*** Opening DATA EXCERPTS ***

-- ==== Sys2Proof/Machine/Links.lean ====
section
/-! DEFINITION. Ports, their bring-up and identity, flits and their replay, transit, and gateways (14 R292 to R305,
19 R410, R417). -/

namespace Sys2Proof.Machine

/-! ### Certificates (19 R415) -/

/-- The certified public key. -/
def certKey (c : List Byte) : List Byte := slice c 84 (field c 80 2)
/-- A certificate of a kind whose signature verifies under a public key. -/
def certOk (kind : Nat) (signer c : List Byte) : Bool :=
  let n := 84 + field c 80 2
  slice c 0 8 == ascii "CRIRONKC" && field c 8 1 == kind && slice c 16 32 == sha256 signer
    && Config.slhVerify signer (c.take n) (slice c n 7856)
/-- An ID_CERT under a device CA key whose hash is in the boot ROM; the ROM names the key by its hash. -/
def idCertOk (c : List Byte) : Bool :=
  let n := 84 + field c 80 2
  slice c 0 8 == ascii "CRIRONKC" && field c 8 1 == 0 && (Config.romKeyIndex (slice c 16 32)).isSome
    && Config.slhVerify (slice c 16 32) (c.take n) (slice c n 7856)

namespace State

/-! ### Bring-up (14 R305, 21 R458, R460) -/

/-- The bytes of a cable's name fields as a STR value. -/
def setCable (s : State) (p : Nat) (c : Cable) : State :=
  let i := 0x5000 + 16 * p
  let s1 := (s.wrBlob i 9 (c.vendor.take 16)).wrBlob i 0xA (c.part.take 16)
  let s2 := (s1.wrBlob i 0xB (c.serial.take 16)).wr i 8 (min (c.lenDm + c.delayPs / 500) 0xFFFF)
  s2.setPort p { s2.port p with cable := some c }

/-- The link layer starts afresh: sequence numbers, credits and the replay buffer; what has not left yet stays queued. -/
def freshPort (s : State) (p : Nat) : State :=
  s.setPort p { s.port p with
    proven := none, expected := 0, sent := 0, acked := 0, replays := 0, replay := [], credits := [], held := [], owed := [] }

/-- A lane replaced by lane 8, and counted (14 R295): the other end is told. -/
def spareIn (s : State) (p lane : Nat) : State :=
  let x := s.port p
  let s1 := (s.wr (0x5000 + 16 * p) 3 lane).setPort p { x with lanesFailed := [lane], spares := x.spares + 1 }
  (s1.postAll .laneSpared .ok (words [p, lane])).emit (.spare p lane)

/-- A lane of a port that is up replaced by lane 8: the flits that were in flight are to be replayed (14 R295, R298). -/
def spareLane (s : State) (p lane : Nat) : State :=
  (s.spareIn p lane).emit (.replay p (((s.port p).expected + 4095) % 4096))

/-- This module's first IDENT on a port (14 R305 step 3): module number, port, ID_CERT, ATTEST_CERT and a nonce. -/
def sendIdent (s : State) (p : Nat) : State :=
  let d := s.drbg 32
  let s1 := d.2.setPort p { d.2.port p with nonce := d.1 }
  s1.emit (.ident p (leBytes 2 (s1.ownModule) ++ leBytes 1 p ++ s1.rdBlob 0x8000 2 ++ s1.rdBlob 0x8000 3 ++ d.1))
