/-- NESTED_FAULTS on a member that takes a SHRINK: one more fault of this recovery (15 R335). -/
def noteFault (s : State) (n : Nat) : State :=
  s.wr (0x9080 + n) 0xB (if s.recState n == 1 then min (s.rd (0x9080 + n) 0xB + 1) 255 else 1)

/-- The replicas that contain a failed module. -/
def hitReplicas (r : Recov) : List Nat :=
  replicasOf (r.members.filter fun m => r.failedMods.contains m.modNo)

/-- The leader carries out a shrink, or restores instead (15 R333, R335). -/
def leadShrink (s : State) (n nested : Nat) (env : LeadEnv) : State :=
  let r := s.recov n
  let drop := hitReplicas r
  let left := (replicasOf r.members).filter fun k => !drop.contains k && !r.dropped.contains k
  let s1 := s.wr (0x9080 + n) 0xB (min nested 255)
  if s.rd 0x90C0 3 < nested || left.length < s.rd (0x9080 + n) 4 then s1.restoreInstead n env
  else
    let s2 := s1.setEpoch n (s1.epochOf n + 1)
    ((s2.tellMembers n "SHRINK" (drop.length :: drop ++ r.failedMods)).takeShrink n drop)

/-- A failure reaches the leader (15 R333, R335, R336): a fault of a module that is rejoining, or of a spare, only
changes the spare; any other is counted and shrinks the job. One during a restore is counted, and the restore begins again
with a spare in its place (DESIGN CHOICE, log entry 24). -/
def leadFailure (s : State) (n modNo : Nat) (env : LeadEnv) : State :=
  let r := s.recov n
  let s1 := s.setRecov n { r with
    failedMods := if r.failedMods.contains modNo then r.failedMods else r.failedMods ++ [modNo] }
  let count := min (s.rd (0x9080 + n) 0xB + 1) 255
  if r.rejoining.contains modNo then s1.beginRejoin n env.usable
  else if !(liveMembers r).any fun m => m.modNo == modNo then s1
  else if s.recState n == 1 then s1.leadShrink n count env
  else if s.recState n == 0 || s.recState n == 3 then s1.leadShrink n 1 env
  else if s.recState n == 2 then (s1.wr (0x9080 + n) 0xB count).restoreInstead n env
  else s1

/-- A finding that a module has failed (15 R331, R335): the leader acts on it, a member reports it; when the leader itself
has failed, the next member in order becomes leader. -/
def findFailure (s : State) (n modNo : Nat) (env : LeadEnv) : State :=
  if s.isLeader n && modNo != s.ownModule then s.leadFailure n modNo env
  else if modNo == s.rd (0x9080 + n) 1 && modNo != s.ownModule then
    let r := s.recov n
    match lowestModule ((liveMembers r).filter fun m => m.modNo != modNo) with
    | none => s
    | some k =>
      let s1 := s.wr (0x9080 + n) 1 k
      if k == s.ownModule then s1.leadFailure n modNo env
      else s1.emit (.job n "FAILURE_REPORT" (s1.epochOf n) [modNo])
  else s.emit (.job n "FAILURE_REPORT" (s.epochOf n) [modNo])

/-- TOTALS reports recorded by the leader: whether each member holds the update totals of the step (15 R333, step 3). -/
def noteTotals (s : State) (n : Nat) (reports : List (Nat × Bool)) : State :=
  let r := s.recov n
  if reports.isEmpty then s
  else s.setRecov n { r with told := r.told ++ reports.filter fun p => !r.told.any fun q => q.1 == p.1 }

/-- The other modules of the live replicas, each once. -/
def otherMembers (s : State) (n : Nat) : List Nat :=
  (((liveMembers (s.recov n)).map (·.modNo)).eraseDups).filter (· != s.ownModule)

/-- The leader may send RESUME: every member has reported (15 R333, step 5). -/
def allTold (s : State) (n : Nat) : Bool :=
  !s.isLeader n || (s.otherMembers n).all fun m => (s.recov n).told.any fun p => p.1 == m

/-- RESUME (15 R333, steps 4 and 5): pass 2 completes where any member held totals, which a member that lacks them is sent;
otherwise the step's gradients and partials are discarded and the step runs again from its start. The plan that the failed
collectives stopped runs on. -/
def resumeJob (s0 : State) (n : Nat) (held : Bool) (usable : List Nat) (sent : List (Nat × List Byte)) : State :=
  let s := s0.setClr n { s0.clr n with stopped := [] }
  let r := s.recov n
  let totals := held || r.totals || r.told.any (·.2)
  let lands := r.discard && totals
  let s1 := if r.discard && !totals && (s.clr n).inStep then
      let s0 := s.dropTiles n
      (s0.setClr n { s0.clr n with stepAt := s.time, press := { (s0.clr n).press with made := false } }).openPages n
    else if lands then sent.foldl (fun s w =>
      if w.1 + w.2.length ≤ s.regionLen n 1 then (s.pokeRegion 1 n w.1 w.2).chargeRange n 1 w.1 w.2.length else s) s
    else s
  let s2 := s1.setRecov n { s1.recov n with
    hold := false, discard := false, shrinkAt := none, told := [], totals := (s1.recov n).totals || lands }
  let s3 := ((s2.setRecState n 0).wr (0x9080 + n) 0xB 0).bump (0x9080 + n) 0xE 1
  let s4 := if s.isLeader n then s3.tellMembers n "RESUME" (if totals then
      (r.told.filter fun p => !p.2).map (·.1) else []) else s3
  let s5 := (s4.post .shrinkDone n).beginRejoin n usable
  if (s5.clr n).inStep then s5 else s5.startPress n

/-! ### Findings of the module itself (15 R331) -/

/-- Every torus port facing a module is FAILED, DOWN or IDENT_MISMATCH. -/
def cutOff (s : State) (modNo : Nat) : Bool :=
  let facing := (List.range 24).filter fun p => s.rd (0x5000 + 16 * p) 1 == 1 && s.rd (0x5000 + 16 * p) 4 == modNo
  !facing.isEmpty && facing.all fun p => [0, 5, 6].contains (s.rd (0x5000 + 16 * p) 2)

/-- This module must report itself: it lost memory of a press region, the press's plan is stopped, or it is HELD or THERM_N
is asserted. -/
def selfFailed (s : State) (n : Nat) : Bool :=
  (s.recov n).lostMem || !(s.clr n).stopped.isEmpty || s.power.mode == .held || s.power.thermN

*** Closing DATA EXCERPTS ***

◆ EXERCISE:
Given the data above, transcribe exactly the lines from the one containing "let s0 := s.dropTiles n" down to the one containing "hold := false, discard", and no others.

◆ WRITTEN ANSWER:
      let s0 := s.dropTiles n
      (s0.setClr n { s0.clr n with stepAt := s.time, press := { (s0.clr n).press with made := false } }).openPages n
    else if lands then sent.foldl (fun s w =>
      if w.1 + w.2.length ≤ s.regionLen n 1 then (s.pokeRegion 1 n w.1 w.2).chargeRange n 1 w.1 w.2.length else s) s
    else s
  let s2 := s1.setRecov n { s1.recov n with
    hold := false, discard := false, shrinkAt := none, told := [], totals := (s1.recov n).totals || lands }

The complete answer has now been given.